PDFsharp 0.9 contains an early implementation of
PdfSharp.Pdf.Content. ContentReader that converts a content stream in a sequence of instances of objects derived form CObject. My current code also has a
ContentWriter that converts the objects back to a content stream.
This works fine, but it is just the beginning of the problem. The meaning of
Code:
<0044>Tj
can be determined only with the font that is used. PDF has no native support for Unicode. For using Unicode a so called CID (character ID) font must be derived from the underlying TrueType font. 0x0044 is NOT the Unicode character but the glyph id within the TrueType font the CID font is based on.

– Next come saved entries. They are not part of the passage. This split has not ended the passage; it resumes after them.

/-- The word of a lane instruction (R277-R286); zero for the rows with no encoding. -/
def encode : Instr → LaneWord
  | .add g d a b => packR 0x01 g d a b 0x00
  | .sub g d a b => packR 0x01 g d a b 0x01
  | .and g d a b => packR 0x01 g d a b 0x02
  | .or g d a b => packR 0x01 g d a b 0x03
  | .xor g d a b => packR 0x01 g d a b 0x04
  | .andn g d a b => packR 0x01 g d a b 0x05
  | .shl g d a b => packR 0x01 g d a b 0x06
  | .shr g d a b => packR 0x01 g d a b 0x07
  | .sar g d a b => packR 0x01 g d a b 0x08
  | .min g d a b => packR 0x01 g d a b 0x09
  | .minn g d a b => packR 0x01 g d a b 0x0A
  | .max g d a b => packR 0x01 g d a b 0x0B
  | .maxn g d a b => packR 0x01 g d a b 0x0C
  | .mov g d a => packR 0x01 g d a 0 0x0D
  | .clz g d a => packR 0x01 g d a 0 0x0E
  | .ctz g d a => packR 0x01 g d a 0 0x0F
  | .popc g d a => packR 0x01 g d a 0 0x10
  | .sel g d a b => packR 0x01 g d a b 0x11
  | .mul g d a b => packR 0x01 g d a b 0x13
  | .mulh g d a b => packR 0x01 g d a b 0x14
  | .mulhn g d a b => packR 0x01 g d a b 0x15
  | .div g d a b => packR 0x01 g d a b 0x16
  | .divn g d a b => packR 0x01 g d a b 0x17
  | .rem g d a b => packR 0x01 g d a b 0x18
  | .remn g d a b => packR 0x01 g d a b 0x19
  | .addi g d a i => packI 0x02 g d a i
  | .andi g d a i => packI 0x03 g d a i
  | .ori g d a i => packI 0x04 g d a i
  | .xori g d a i => packI 0x05 g d a i
  | .shli g d a n => packI 0x06 g d a (0#2 ++ 0#4 ++ n)
  | .shri g d a n => packI 0x06 g d a (1#2 ++ 0#4 ++ n)
  | .sari g d a n => packI 0x06 g d a (2#2 ++ 0#4 ++ n)
  | .funl g d a b n => packR 0x07 g d a b (0#1 ++ n)
  | .funr g d a b n => packR 0x07 g d a b (1#1 ++ n)
  | .cmp g c t a b w k => packR 0x08 g (c ++ t) a b (0#1 ++ w ++ k)
  | .cmpi g c t a k i => packI 0x09 g (c ++ t) a (k ++ i)
  | .li g d i => packL 0x0A g d i
  | .lui g d i => packL 0x0B g d i
  | .plog g t a b e => packR 0x0C g (0#2 ++ t) (0#2 ++ a) (0#2 ++ b) (0#3 ++ e)
  | .adda g d a b => packR 0x0D g d a b 0
  | .mova g d a => packR 0x0D g d a 0 1
  | .movs g d a => packR 0x0D g d a 0 2
  | .addai g d a i => packI 0x0E g d a i
  | .fadd g d a b t => packR 0x10 g d a b (t ++ 0#4)
  | .fsub g d a b t => packR 0x10 g d a b (t ++ 1#4)
  | .fmul g d a b t => packR 0x10 g d a b (t ++ 2#4)
  | .fmin g d a b t => packR 0x10 g d a b (t ++ 3#4)
  | .fmax g d a b t => packR 0x10 g d a b (t ++ 4#4)
  | .fclass g d a t => packR 0x10 g d a 0 (t ++ 5#4)
  | .ffma g d a b t => packR 0x11 g d a b (t ++ 0#4)
  | .fcmp g c u a b t k => packR 0x12 g (c ++ u) a b (t ++ 0#1 ++ k)
  | .fcvt g d a s t y r => packR 0x13 g d a (s ++ ofBit t) (y ++ r)
  | .br g l o => packB 0x14 g.p g.n l o
  | .jmp l o => packB 0x14 0 false l o
  | .call g l o => packB 0x15 g.p g.n l o
  | .jmpi g a => packR 0x16 g 0 a 0 0
  | .ret g => packR 0x16 g 0 31 0 0
  | .retA g => packR 0x16 g 0 15 0 0
  | .calli g a => packR 0x16 g 0 a 0 1
  | .brx g l o => packB 0x17 g.p g.n l o
  | .brq q n l o => packB 0x18 q n l o
  | .loop g i sp a n => packI 0x19 g (i ++ ofBit sp) a (n ++ 0#9)
  | .endl g i m => packI 0x1A g (i ++ ofBit m) 0 0
  | .ld g d a c z o => packM 0x1B g d a c z o
  | .lds g d a c z o => packM 0x1C g d a c z o
  | .st g d a c z o => packM 0x1D g d a c z o
  | .ldq g q a c o => packM 0x1E g (0#3 ++ q) a c 3 o
  | .stq g a c z o => packM 0x1F g 0 a c z o
  | .vadd k d a b t => packV 0x20 k d a b t 0
  | .vsub k d a b t => packV 0x20 k d a b t 1
  | .vmul k d a b t => packV 0x20 k d a b t 2
  | .vmin k d a b t => packV 0x20 k d a b t 3
  | .vmax k d a b t => packV 0x20 k d a b t 4
  | .vabs k d a t => packV 0x20 k d a 0 t 5
  | .vneg k d a t => packV 0x20 k d a 0 t 6
  | .vfma k d a b t => packV 0x21 k d a b t 0
  | .vshl k d a b t => packV 0x22 k d a b t 0
  | .vshr k d a b t => packV 0x22 k d a b t 1
  | .vsar k d a b t => packV 0x22 k d a b t 2
  | .lut3 m d a b i => packT 0x23 m d a b i
  | .vfunl m d a b n => packT 0x24 m d a b (0#1 ++ 0#1 ++ n)
  | .vfunr m d a b n => packT 0x24 m d a b (1#1 ++ 0#1 ++ n)
  | .vcmp m d a b t c => packV 0x25 ⟨m, false⟩ (0#2 ++ d) a b t c
  | .vsel m d a b => packV 0x26 ⟨m, false⟩ d a b 0 0
  | .vcvt k d a s u y r => packV 0x27 k d a (s ++ ofBit u) y r
  | .vcvtbInto e d a t f r => packV 0x28 ⟨e, false⟩ d a (t ++ 0#1) (0#1 ++ f ++ 0#1) r
  | .vcvtbOut d a t f r => packV 0x28 ⟨0, false⟩ d a (t ++ 0#1) (1#1 ++ f ++ 0#1) r
  | .vred m d a t o => packV 0x29 ⟨m, false⟩ d a 0 t o
  | .vscan k d a t o => packV 0x2A k d a 0 t o
  | .vtopk m d a b t p => packV 0x2B ⟨m, false⟩ d a b t (p ++ 0#1)
  | .vperm k d a b t => packV 0x2C k d a b t 0
  | .vbcst k d a t => packV 0x2C k d a 0 t 1
  | .viota k d t => packV 0x2C k d 0 0 t 2
  | .vext d a b t => packV 0x2C ⟨0, false⟩ d a b t 3
  | .vins d a b t => packV 0x2C ⟨0, false⟩ d a b t 4
  | .vexp2 k d a t => packV 0x2D k d a 0 t 0
  | .vlog2 k d a t => packV 0x2D k d a 0 t 1
  | .vrcp k d a t => packV 0x2D k d a 0 t 2
  | .vrsq k d a t => packV 0x2D k d a 0 t 3
  | .vrnd k d => packV 0x2E k d 0 0 0 0
  | .vpopc k d a t => packV 0x2F k d a 0 t 0
  | .vclz k d a t => packV 0x2F k d a 0 t 1
  | .vmask k d a t => packV 0x2F k d (0#2 ++ a) 0 t 2
  | .vld k g d a c o => packM 0x30 ⟨ofBit k ++ g, false⟩ d a c 3 o
  | .vst k g d a c o => packM 0x31 ⟨ofBit k ++ g, false⟩ d a c 3 o
  | .kclr g k => packK 0x32 g k 0 0 0
  | .kset g k w s => packK 0x32 g k w s (1#3 ++ 0#6)
  | .ksetd g k w s => packK 0x32 g k w s (2#3 ++ 0#6)
  | .kget g k w s => packK 0x32 g k w s (3#3 ++ 0#6)
  | .kld g k s c => packK 0x32 g k 0 s (4#3 ++ 0#2 ++ c)
  | .kst g k s c => packK 0x32 g k 0 s (5#3 ++ 0#2 ++ c)
  | .kseti g k w i => packKI 0x33 g k w i
  | .kpush g d a q => packR 0x34 g d a (0#3 ++ q) 0
  | .knote g d a q => packR 0x34 g d a (0#3 ++ q) 1
  | .qkick g a q => packR 0x34 g 0 a (0#3 ++ ofBit q ++ 0#1) 2
  | .qlink g q a b => packR 0x34 g (0#3 ++ ofBit q ++ 0#1) a b 3
  | .qpop g d q t f => packR 0x35 g d (0#2 ++ q) (ofBit t ++ f ++ 0#2) 0
  | .qpush g q a t f => packR 0x35 g (0#2 ++ q) a (ofBit t ++ f ++ 0#2) 1
  | .qpeek g d q => packR 0x35 g d (0#2 ++ q) 0 2
  | .qstat g d a r => packR 0x35 g d a (0#3 ++ r) 3
  | .bankm g a b => packR 0x36 g 0 a b 0
  | .bankf g a b => packR 0x36 g 0 a b 1
  | .accal g d a => packR 0x36 g d a 0 2
  | .accfr g a b => packR 0x36 g 0 a b 3
  | .accgive g a b => packR 0x36 g 0 a b 4
  | .bacq g d a => packR 0x36 g d a 0 5
  | .brel g a => packR 0x36 g 0 a 0 6
  | .slotrel g a b => packR 0x36 g 0 a b 7
  | .cflush g a => packR 0x36 g 0 a 0 8
  | .pref g a => packR 0x36 g 0 a 0 9
  | .ruarm g d a => packR 0x37 g d a 0 0
  | .ruinv g d a => packR 0x37 g d a 0 1
  | .rustat g d a => packR 0x37 g d a 0 2
  | .scpost g a b => packR 0x38 g 0 a b 0
  | .scread g d a => packR 0x38 g d a 0 1
  | .scwait g d a b => packR 0x38 g d a b 2
  | .amo g d a c w r q o => packM 0x39 g d a c (1#1 ++ ofBit w) (ofBit r ++ ofBit q ++ o)
  | .lock g d a => packR 0x3A g d a 0 0
  | .unlock g d a => packR 0x3A g d a 0 1
  | .bara g d a => packR 0x3A g d a 0 2
  | .barw g d a q => packR 0x3A g d a (0#2 ++ q) 3
  | .baraw g d a q => packR 0x3A g d a (0#2 ++ q) 4
  | .wreg g a => packR 0x3A g 0 a 0 5
  | .wdereg g a => packR 0x3A g 0 a 0 6
  | .whold g a => packR 0x3A g 0 a 0 7
  | .wholdRel g a => packR 0x3A g 0 a 1 7
  | .mon g d a => packR 0x3A g d a 0 8
  | .mwait g d a => packR 0x3A g d a 0 9
  | .rend => packR 0x3A ⟨0, false⟩ 0 0 0 10
  | .fence g m => packL 0x3B g 0 (0#1 ++ m)
  | .fencesc g => packL 0x3B g 0 (1#1 ++ 0#16)
  | .sysrd g d a => packR 0x3C g d a 0 0
  | .syswr g a b => packR 0x3C g 0 a b 1
  | .trap g a => packR 0x3C g 0 a 0 2
  | .eret g a b => packR 0x3C g 0 a b 3
  | .bkpt g => packR 0x3C g 0 0 0 4
  | .time g d s => packR 0x3C g d 0 (0#4 ++ ofBit s) 5
  | .pause g a => packR 0x3C g 0 a 0 6
  | .idle g => packR 0x3C g 0 0 0 7
  | .nop g => packR 0x3C g 0 0 0 8
  | .gath g q a b w => packR 0x3D g (0#3 ++ q) a b (0#4 ++ w ++ 0#1)
  | .scat g a b w => packR 0x3D g 0 a b (0#4 ++ w ++ 1#1)
  | .ximm i => 0x3F#6 ++ i
  | _ => 0

end Sys2Proof
end

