-- ==== Sys2Proof/Machine/Flags.lean ====
section
/-! DEFINITION. Conditions, predicate combination, floating-point flags and rounding control of the streams (R63-R66,
R77, R309, R326), the result word of the synchronisation instructions (R183). -/

namespace Sys2Proof.Machine

/-- The condition codes of CMP on `n`-bit values (R309). -/
def icond (k : Nat) (n x y : Nat) : Bool :=
  let sx := toSigned n x
  let sy := toSigned n y
  match k with
  | 0 => x == y
  | 1 => x != y
  | 2 => sx < sy
  | 3 => sx ≤ sy
  | 4 => sy < sx
  | 5 => sy ≤ sx
  | 6 => x < y
  | 7 => x ≤ y
  | 8 => y < x
  | _ => y ≤ x

/-- Combination with the old predicate: 0 set, 1 and, 2 or (R309). -/
def combine (c : BitVec 2) (old new : Bool) : Bool :=
  if c == 1 then old && new else if c == 2 then old || new else new

/-- Writes a compare's result into a predicate and goes on. -/
def State.compareTo (s : State) (c : BitVec 2) (t : BitVec 3) (b : Bool) : State :=
  s.writeP t (combine c (s.me.rp t) b)

/-- Flags are ORed into the stream's `fpflags` (R65). -/
def State.orFlags (s : State) (f : Flags) : State := s.updMe fun t => { t with fpflags := t.fpflags ||| f }

/-- The iteration count of the innermost active loop, 0 outside loops (R77). -/
def StreamState.iter (t : StreamState) : Nat := (t.loops.head?.map (·.iter)).getD 0

/-- The counter of R77 for a destination register and element. -/
def StreamState.ctr (t : StreamState) (d e : Nat) : Nat := t.iter * 65536 + d * 256 + e

/-- The latest SYSWR to X's register `r` that waits for an entry of `q6` that X has not popped, and that C wrote before X's present use
of its mode or seed was made first (R66). -/
def CoreState.xfpWaiting (k : CoreState) (r : Nat) : Option XWrite :=
  (k.xfp.filter fun e => e.reg == r && ((k.q.find 6).map (·.rd)).getD 0 ≤ e.place && e.since ≤ k.x.fpUses).getLast?

/-- A SYSWR by C to X's `fpctl` (0), `fpflags` (1) or `seed` (2) waits for X to pop a `q6` entry: what X's present instruction takes
meanwhile is not defined (R66), and is what it took before where the instruction is executed again (R77). -/
def State.fpEarly (s : State) (r : Nat) : Option Nat :=
  if s.focusLane == .x then (s.myCore.xfpWaiting r).map fun e => Config.earlyFp e.key s.me.fpUses else none

/-- The stream uses its rounding mode or seed once more. -/
def StreamState.useFp (t : StreamState) : StreamState := { t with fpUses := t.fpUses + 1, fpTop := max t.fpTop (t.fpUses + 1) }

/-- The rounding mode of `fpctl` and the seed that an instruction of the issuing stream uses; free values while a
write to them is pending (R66). -/
def State.fpEnv (s : State) : (Nat × Nat) × State :=
  (((s.fpEarly 0).elim s.me.fpctl.toNat (· % 5), (s.fpEarly 2).elim s.me.seed.toNat (· % 2 ^ 64)), s.updMe (·.useFp))

/-- A rounding field: code 5 is `fpctl.rm` (R63). -/
def roundMode (code rm : Nat) : Nat := if code == 5 then rm else code

def boolBit (b : Bool) (i : Nat) : Nat := if b then 2 ^ i else 0

/-- The result word of LOCK, UNLOCK and the barrier instructions (R183). -/
def resultWord (broken unreg aband nowner : Bool) (phase : Nat) : Word :=
  BitVec.ofNat 64 (boolBit broken 63 + boolBit unreg 62 + boolBit aband 61 + boolBit nowner 60 + phase)

end Sys2Proof.Machine
end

To reverse lookup which character corresponds to 0x0044 you must use the ToUnicodeMap. It maps glyph IDs to Unicode characters. In general glyph IDs and Unicode characters are not the same values.
To save space tools like InDesign typically embed only a subset of the Unicode fonts in the PDF file. The subset only contains the glyphs used in your document. To make the structure of the internal tables of this subset font easier, the glyphs are renumbered when the subset font is created. Without the corresponding ToUnicodeMap even Acrobat cannot 'read' your Unicode text anymore (i.e. it cannot copy selected text to the clipboard), even if you can read the text very well because you interpret the stroked glyphs…
Best you can do is to embed the whole font. Then the glyph IDs and Unicode values partially match with an offset. With the help of the ToUnicodeMap you can encode or decode the text.
Regards
Stefan Lange